Wer jemals in der Sahara oder anderswo in einen Sandsturm geraten ist, weiß, was das heißt: Man kann sich noch so dicht einmummeln – am Ende hat man Sand in allen Körperöffnungen. In wirklich allen. Das ist nicht nur unangenehm und schmerzhaft, sondern auch lebensgefährlich, weil man das Zeug irgendwann sogar in der Lunge hat. Um das Atmen kommt man nicht herum. Was dazu führt, dass vor allem Kinder, die diesen über Monate hinweg nicht enden wollenden Staub- und Sandstürmen ausgesetzt sind, irgendwann an ihnen ersticken.

Das bekommt auch John Clark auf seiner Mission zu spüren. Eigentlich findet er es super, den Auftrag ergattert zu haben, denn der bringt nicht nur Geld, sondern ist auch der erste Schritt zu einer Karriere.
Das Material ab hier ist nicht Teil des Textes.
/-- Settles O32: TrimLen stops above zeros only, and below itself has a byte that is not zero. -/
theorem trimLenStripsTrailingZeros : Obligations.TrimLenStripsTrailingZeros := by
  refine fun b => ⟨trimLen_le b, fun _ => byteAt_of_trimLen_le, byteAt_trimLen_sub_one_ne, fun h7 => ?_, ?_⟩
  · exact (trimLen_eq_iff (by decide) le_rfl).2 ⟨h7, fun i hi hi8 => by omega⟩
  · rintro rfl
    decide

/-- The stripped length of a padded block is the padded length where the last byte kept is not zero (R186). -/
theorem trimLen_pad_eq_iff (x : Bytes8) {n : Nat} (h1 : 1 ≤ n) (h8 : n ≤ 8) :
    trimLen (pad x n) = n ↔ byteAt (list8 x) (n - 1) ≠ 0#8 := by
  have hlast : byteAt (list8 (pad x n)) (n - 1) = byteAt (list8 x) (n - 1) := by
    rw [byteAt_pad x h8 (by omega), if_pos (by omega)]
  have hzero : ∀ i, n ≤ i → i < 8 → byteAt (list8 (pad x n)) i = 0#8 := fun i hi hi8 => by
    rw [byteAt_pad x h8 hi8, if_neg (Nat.not_lt.2 hi)]
  rw [trimLen_eq_iff h1 h8, hlast]
  exact and_iff_left hzero

/-! ## ENC_BLOCK (R185) -/

theorem encode_encBlock (len : Nat) : encode (.encBlock len) = BitVec.ofNat 32 (len * 0x10000 + 0x2) :=
  ofNat_or_lenBits (by decide) len

theorem exec_encBlock_eq_checked (len : Nat) (s : State) : exec (.encBlock len) s =
    checked [(decide (len < 1 ∨ 8 < len), .badLength), (!s.keyValid, .keyNotLoaded)]
      (fun t => t.output (encryptBlock (pad t.din len) t.w) 8) s := rfl

theorem exec_encBlock_of_keyValid {len : Nat} (h1 : 1 ≤ len) (h8 : len ≤ 8) {s : State} (hk : s.keyValid = true) :
    exec (.encBlock len) s = .next (s.output (encryptBlock (pad s.din len) s.w) 8).succeed := by
  have hlen : ¬(len < 1 ∨ 8 < len) := by omega
  rw [exec_encBlock_eq_checked]
  exact checked_of_none (by rw [decide_eq_false hlen, hk]; rfl) _ s

theorem exec_encBlock_of_bad_length {len : Nat} (h : len < 1 ∨ 8 < len) (s : State) :
    exec (.encBlock len) s = .next (s.raise .badLength) := by
  rw [exec_encBlock_eq_checked]
  exact checked_of_some (by rw [decide_eq_true h, firstFailure_true]) _ s

theorem exec_encBlock_of_no_key {len : Nat} (h1 : 1 ≤ len) (h8 : len ≤ 8) {s : State} (hk : s.keyValid = false) :
    exec (.encBlock len) s = .next (s.raise .keyNotLoaded) := by
  have hlen : ¬(len < 1 ∨ 8 < len) := by omega
  rw [exec_encBlock_eq_checked]
  exact checked_of_some (by rw [decide_eq_false hlen, hk]; rfl) _ s

/-- Settles O33: LEN is checked before KEY_VALID, and the effect is one output. -/
theorem encBlockResult : Obligations.EncBlockResult := by
  refine ⟨fun _ _ h1 h8 => exec_encBlock_of_keyValid h1 h8, fun s _ h => exec_encBlock_of_bad_length h s,
    fun _ _ h1 h8 => exec_encBlock_of_no_key h1 h8, encode_encBlock 8, fun n _ => encode_encBlock n, pad_eight,
    ?zeroBlock, ?exampleBlock⟩
  case zeroBlock => exact ⟨keySchedule Bytes8.zeros, by rw [encryptBlockRounds.2]; decide⟩
  case exampleBlock =>
    intro s hk hw hd
    refine ⟨_, exec_encBlock_eight hk, rfl, ?_⟩
    change encryptBlock s.din s.w = _
    rw [hw, hd, keySchedule_zeros]
    decide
Die Bilder sollen in Publikationen quer durch die USA zu sehen sein. Wahrscheinlich sogar weltweit. Aber kann man den Horror des Lebens im Dust Bowl, diese Ausweglosigkeit Tag für Tag, wirklich in Bildern transportieren?

Aimée de Jongh, die mit Ingrid Chabbert das Album Sechzigmal Frühling im Winter und mit Zidrou Das unabwendbare Altern der Gefühle gezeichnet hat, kommt diesmal komplett ohne Szenaristen aus. Der fehlt auch nicht. Was sie zu erzählen hat, bringt sie in einer spannenden, klar strukturierten Geschichte auf die Seiten: Eine starke Story vor realem historischen Hintergrund. Und dass sie zeichnen kann, hat sie in ihren bisherigen Alben bewiesen. In diesem sind neben den Charakteren vor allem ihre Sandstürme klasse.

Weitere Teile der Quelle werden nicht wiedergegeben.